Me pone enfermo leer que Kamala Harris es “la primera mujer y la primera persona de raza no blanca” que accederá a la vicepresidencia de los Estados Unidos. A diferencia de lo que sucede con los perros o los caballos, los seres humanos, seamos de color chocolate con leche, amarillo Simpsons o blanco nuclear, pertenecemos a una única “raza”, a una única especie, la del homo sapiens sapiens. Al menos así es desde la extinción -o absorción- de los neandertales. Nuestro genotipo -el material genético- es invariable, no así el fenotipo -los rasgos externos, el color de la piel- que dependen del ambiente y cambian. Sucede, empero, que no solo hay “racistas” -gente que ha hecho de la diferencia de aspecto físico, o etnia, o cultura, o religión, la base de una ideología que discrimina y estigmatiza al otro, casi siempre el de "raza no blanca" como "inferior". También hay quien reivindica la “raza” como marcador y aglutinante grupal, identitario, cultural; y, políticamente, como sinónimo de condición a liberar de la opresión de los "blancos" o del racismo sistémico de Estado -como muchos afroamericanos en los EE.UU. y, en Europa, por ejemplo, en Francia, los descendientes de emigrantes africanos o asiáticos-. Es ahí donde, frente al orgullo "blanco" surge el orgullo "negro", o "indio", o “mestizo”, y, generalmente, siempre acaban perdiendo los mismos.

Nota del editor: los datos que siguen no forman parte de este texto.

-- ==== Sys2Proof/Machine/Bath.lean ====
section
/-! DEFINITION. The bath model (chapter 3): the model interval of a furnace and temperature dips. -/

namespace Sys2Proof.Machine

/-! ## The model interval (R43 to R47) -/

/-- R44: the delivered power of a furnace. -/
def State.delivered (s : State) (f : FurnaceId) (c : FurnaceCfg) : Nat :=
  if (s.supply c.supply).state == .running then s.applied f else 0

/-- R41: the largest figure of the energy delivered, in Wh. -/
def energyLimit : Nat := 4294967295

/-- R41, R44: the energy count grows by P × η ÷ 100 until the figure in Wh stands at its largest value. -/
def Furnace.countEnergy (r : Furnace) (c : FurnaceCfg) (power : Nat) : Furnace :=
  if energyLimit ≤ r.energyWh then r
  else
    let n := r.bath.energyCount + power * c.efficiency / 100
    { r with energyWh := min (n * 10 / 36) energyLimit, bath := { r.bath with energyCount := n } }

/-- R46, R47: P × η × 10 − λ × (t − 25) J. -/
def netEnergy (c : FurnaceCfg) (power : Nat) (t : Int) : Int :=
  (power * c.efficiency * 10 : Nat) - (c.loss : Int) * (t - 25)

/-- R46: the melting step. -/
def State.meltStep (s : State) (f : FurnaceId) (c : FurnaceCfg) (k : GradeCfg) (power : Nat) : State :=
  let b := (s.furnace f).bath
  let required := b.required.getD 0
  let progress := b.progress.getD 0
  let sum : Int := (progress : Int) + netEnergy c power k.liquidus
  if sum < (required : Int) && progress < required then
    s.modBath f fun b => { b with progress := some sum.toNat }
  else
    (s.modBath f fun b =>
      { b with required := none, progress := none, estimate := some (k.liquidus * 100)
               jacc := max 0 (sum - (required : Int)) }).changePhase f .superheat .meltEnergy

/-- R47: one liquid step on an estimate and J_acc, with S the heat capacity of the bath. -/
def liquidFigures (capacity : Nat) (estimate : Nat) (jacc net : Int) : Nat × Int :=
  let j := jacc + net
  clampEstimate ((estimate : Int) + j.tdiv capacity) (j - j.tdiv capacity * capacity)

/-- R47: the liquid step. -/
def State.liquidStep (s : State) (f : FurnaceId) (c : FurnaceCfg) (k : GradeCfg) (power : Nat) : State :=
  let r := s.furnace f
  let e := r.bath.estimate.getD 0
  let x := liquidFigures (r.mass * k.heat / 100) e r.bath.jacc (netEnergy c power (e / 100 : Nat))
  s.modBath f fun b => { b with estimate := some x.1, jacc := x.2 }

/-- R28: on reaching the setpoint an absent hold allowance is loaded. -/
def Furnace.loadAllowance (r : Furnace) (k : GradeCfg) : Furnace :=
  { r with allowance := r.allowance.or (some (k.allowance * 60)) }

/-- R28: the change that a liquid bath's expiry calls for, on the estimate after the step. -/
def State.intervalPhase (s : State) (f : FurnaceId) (k : GradeCfg) : State :=
  let r := s.furnace f
  let e := r.bath.estimate.getD 0
  if r.phase == .superheat && r.setpoint.any (fun x => x * 100 ≤ e) then
    (s.modFurnace f fun r => r.loadAllowance k).changePhase f .holding .setpoint
  else if r.phase == .holding && r.assigned.isSome && e < k.bandBottom then
    s.changePhase f .superheat .tapHeat
  else s

/-- R43, steps 1 to 5: the bath model advances a furnace that has a heat. DESIGN CHOICE (log entry 12): the TAP notice
SOFT_STOP of an expiry comes before its HEAT notice FREEZE_RISK. -/
def State.advanceBath (s : State) (f : FurnaceId) (c : FurnaceCfg) (k : GradeCfg) : State :=
  let power := s.delivered f c
  let t := s.modFurnace f fun r => r.countEnergy c power
  let u := if (t.furnace f).phase == .melting then t.meltStep f c k power
    else ((t.liquidStep f c k power).judgeSoftStop f .expiry).intervalPhase f k
  (u.judgeFreeze f).refreshPower

/-- R36: the hold allowance of a liquid bath is counted; at 0 the heat is OVERHELD. -/
def State.countAllowance (s : State) (f : FurnaceId) : State :=
  let r := s.furnace f
  match r.allowance with
  | some (n + 1) =>
    if !r.phase.liquid then s
    else if n == 0 then
      let t := s.modFurnace f fun r =>
        { r with allowance := some 0, overheld := true, approved := false, fault := .overheld s.uptime }
      (t.heatNotice f (.overheld r.extensions)).tapChange [f]
    else s.modFurnace f fun r => { r with allowance := some n }
  | some 0 => s
  | none => s

/-- R43: what an expiry of furnace f's model interval timer does, but for the timer. An allowance that the expiry has
loaded is not counted by it. -/
def State.modelInterval (s : State) (f : FurnaceId) : State :=
  match s.furnaceCfg f with
  | none => s
  | some c =>
    let t := match (if (s.furnace f).phase.hasHeat then s.heatGrade f else none) with
      | some k =>
        let t := s.advanceBath f c k
        let loaded := (s.furnace f).allowance.isNone && (t.furnace f).allowance.isSome
        if loaded then t else t.countAllowance f
      | none => s
    t.evaluate f

/-- R43: the timer expires and runs on for the next second. -/
def State.expireModel (s : State) (f : FurnaceId) : State :=
  if s.modelTimers[f].isSome then
    ({ s with modelTimers := s.modelTimers.set f (some 1000) }).modelInterval f
  else s

/-- MODEL_INTERVAL (R43). -/
def execModelInterval (f : FurnaceId) (s : State) : Result := event (fun s => s.expireModel f) s

/-! ## Dips (R53 to R60) -/

/-- R53: the reply data of a taken DIP. -/
def State.dipReply (s : State) (f : FurnaceId) (outcome : DipOutcome) : ReplyData :=
  let r := s.furnace f
  .dip outcome r.phase r.bath.estimate r.bath.pendingDip r.bath.disagreements r.tempUnknown

/-- R58: the effects of every accepted dip on the bath sub-record. -/
def Bath.acceptDip (b : Bath) (temp stamp : Nat) : Bath :=
  { b with estimate := some (temp * 100), jacc := 0, lastDip := some ⟨temp, stamp⟩, pendingDip := none,
           disagreements := 0 }

/-- R60: TEMP_UNKNOWN is cleared with its notice, where it was set. -/
def State.clearUnknown (s : State) (f : FurnaceId) : State :=
  if (s.furnace f).tempUnknown then
    (s.modFurnace f fun r => { r with tempUnknown := false }).heatNotice f
      (.tempUnknownClear ((s.furnace f).bath.estimate.getD 0))
  else s

/-- R58: what follows the new values: freeze risk, demand, the soft stop of a tap, and readiness. -/
def State.afterDip (s : State) (f : FurnaceId) : State :=
  let t := (s.judgeFreeze f).refreshPower
  (if (t.furnace f).phase == .tapping then t.judgeSoftStop f .dip else t).evaluate f

/-- R58: a dip is accepted in a liquid phase; gate 3 of R55 also clears TEMP_UNKNOWN. DESIGN CHOICE (log
entry 12): the TEMP_UNKNOWN notice of the clearing comes before a FREEZE_RISK notice. -/
def State.acceptDip (s : State) (f : FurnaceId) (temp : Nat) (unconditional : Bool) : State :=
  let t := s.modBath f fun b => b.acceptDip temp s.uptime
  (if unconditional then t.clearUnknown f else t).afterDip f

/-- R59: the third disagreement. -/
def State.tempUnknown (s : State) (f : FurnaceId) : State :=
  let t := s.modFurnace f fun r =>
    { r with tempUnknown := true, fault := .tempUnknown s.uptime, bath := { r.bath with pendingDip := none } }
  let b := (t.furnace f).bath
  t.heatNotice f (.tempUnknownSet (b.estimate.getD 0) b.lastDip)

/-- R55, R56, R57: one more disagreement; below 3 the notice given is sent, at 3 the effects of R59 follow. DESIGN CHOICE
(log entry 38): they follow at every rise of the count to 3, also where TEMP_UNKNOWN is still set from before a CHARGE.
DESIGN CHOICE (log entry 12): DIP_REQUEST with cause HELD comes before the READINESS notice of the same DIP. -/
def State.disagree (s : State) (f : FurnaceId) (pend : Option Dip) : State :=
  let n := (s.furnace f).bath.disagreements
  let t := s.modBath f fun b => { b with disagreements := if 3 ≤ n then n else n + 1, pendingDip := pend.or b.pendingDip }
  let u :=
    if n == 2 then t.tempUnknown f
    else match pend with
      | some d => if n < 2 then t.heatNotice f (.dipHeld d ((t.furnace f).bath.estimate.getD 0)) else t
      | none => t
  u.evaluate f

/-- The difference of two figures without sign (R53). -/
def apart (x y : Nat) : Nat := (x - y) + (y - x)

/-- R54: a dip at or above the liquidus ends the melt. -/
def State.meltDip (s : State) (f : FurnaceId) (temp : Nat) : State :=
  let accept (t : State) := t.modBath f fun b => { b.acceptDip temp s.uptime with required := none, progress := none }
  ((accept s).changePhase f .superheat .meltDip).afterDip f

/-- R54: a DIP in MELTING. -/
def judgeMeltDip (s : State) (f : FurnaceId) (k : GradeCfg) (temp : Nat) : Judged :=
  if temp < k.liquidus then s.refuse .wrongState
  else if 1750 < temp then
    let t := s.evaluate f
    t.ok (t.dipReply f .implausible)
  else
    let t := s.meltDip f temp
    t.ok (t.dipReply f .accepted)

/-- R55 to R57: a DIP in a liquid phase. -/
def judgeLiquidDip (s : State) (f : FurnaceId) (temp : Nat) (unconditional : Bool) : Judged :=
  let r := s.furnace f
  let close := apart (temp * 100) (r.bath.estimate.getD 0) ≤ s.site.dipTolerance * 100
  let taken (t : State) (o : DipOutcome) : Judged := t.ok (t.dipReply f o)
  if r.tempUnknown && !unconditional then s.refuse .needUnconditional
  else if !within 1000 1750 temp then taken (s.disagree f none) .implausible
  else if unconditional then taken (s.acceptDip f temp true) .accepted
  else match r.bath.pendingDip with
    | none =>
      if close then taken (s.acceptDip f temp false) .accepted
      else taken (s.disagree f (some ⟨temp, s.uptime⟩)) .held
    | some d =>
      if apart temp d.temp ≤ s.site.dipTolerance then taken (s.acceptDip f temp false) .confirmed
      else if close then taken (s.acceptDip f temp false) .accepted
      else taken (s.disagree f (some ⟨temp, s.uptime⟩)) .replaced

/-- R24, R53. -/
def judgeDip (furnace : Byte) (temp : Half) (unconditional : Byte) (s : State) : Judged :=
  let yes := yesNo unconditional
  s.heatCheck furnace (temp.toNat ≤ 2000 && yes.isSome) true (fun r => r.phase.hasHeat) fun f _ =>
    if (s.furnace f).phase == .melting then
      match s.heatGrade f with
      | none => s.refuse .wrongState
      | some k => judgeMeltDip s f k temp.toNat
    else judgeLiquidDip s f temp.toNat (yes.getD false)

def takeDip (h : Hdr) (furnace : Byte) (temp : Half) (unconditional : Byte) : State → State :=
  serve h .dip 4 (judgeDip furnace temp unconditional)

/-- DIP (R53). -/
def execDip (h : Hdr) (furnace : Byte) (temp : Half) (unconditional : Byte) (s : State) : Result :=
  receive h (takeDip h furnace temp unconditional) s

end Sys2Proof.Machine
end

El caso es que Kamala Harris es bastante más que “la primera mujer y la primera persona de raza no blanca” que será vicepresidenta de los Estados Unidos. Nacida en Oakland (California), de padre con orígenes jamaicanos y profesor emérito de Economía en Stanford, y madre natural del sur de la India, bióloga e investigadora en el cáncer de mama, se educó en la universidad de Berkeley, como sus padres, que estudiaron becados y militaron en el movimiento por los derechos civiles, a principios de los años sesenta. Con 40 años, Kamala fue nombrada fiscal de San Francisco, siendo “la primera mujer y la primera persona de raza no blanca” en ejercer el cargo y, luego, de California. ¿Son sus méritos o su color de piel los que la han aupado a Harris en el más que averiado ascensor social estadounidense? Que se identifique a Harris por su color de piel indeterminado, es decir, “no blanco”, lo cual aún resulta más humillante, antes que por sus capacidades, indica todo lo que queda por hacer en el camino de la igualdad efectiva en el “país de los hombres libres” –(¿de las mujeres no?)- Por eso, es desde luego una luz de esperanza para todas las “razas” del mundo, las oprimidas y las que deberían redimirse de su condición de opresoras, la victoria del tándem demócrata en el plebiscito sobre el Gran Mentiroso: tanto la victoria de Joe Biden, de quien solo tangencialmente se destaca el dato que es el segundo presidente católico después de Kennedy, como la de Harris.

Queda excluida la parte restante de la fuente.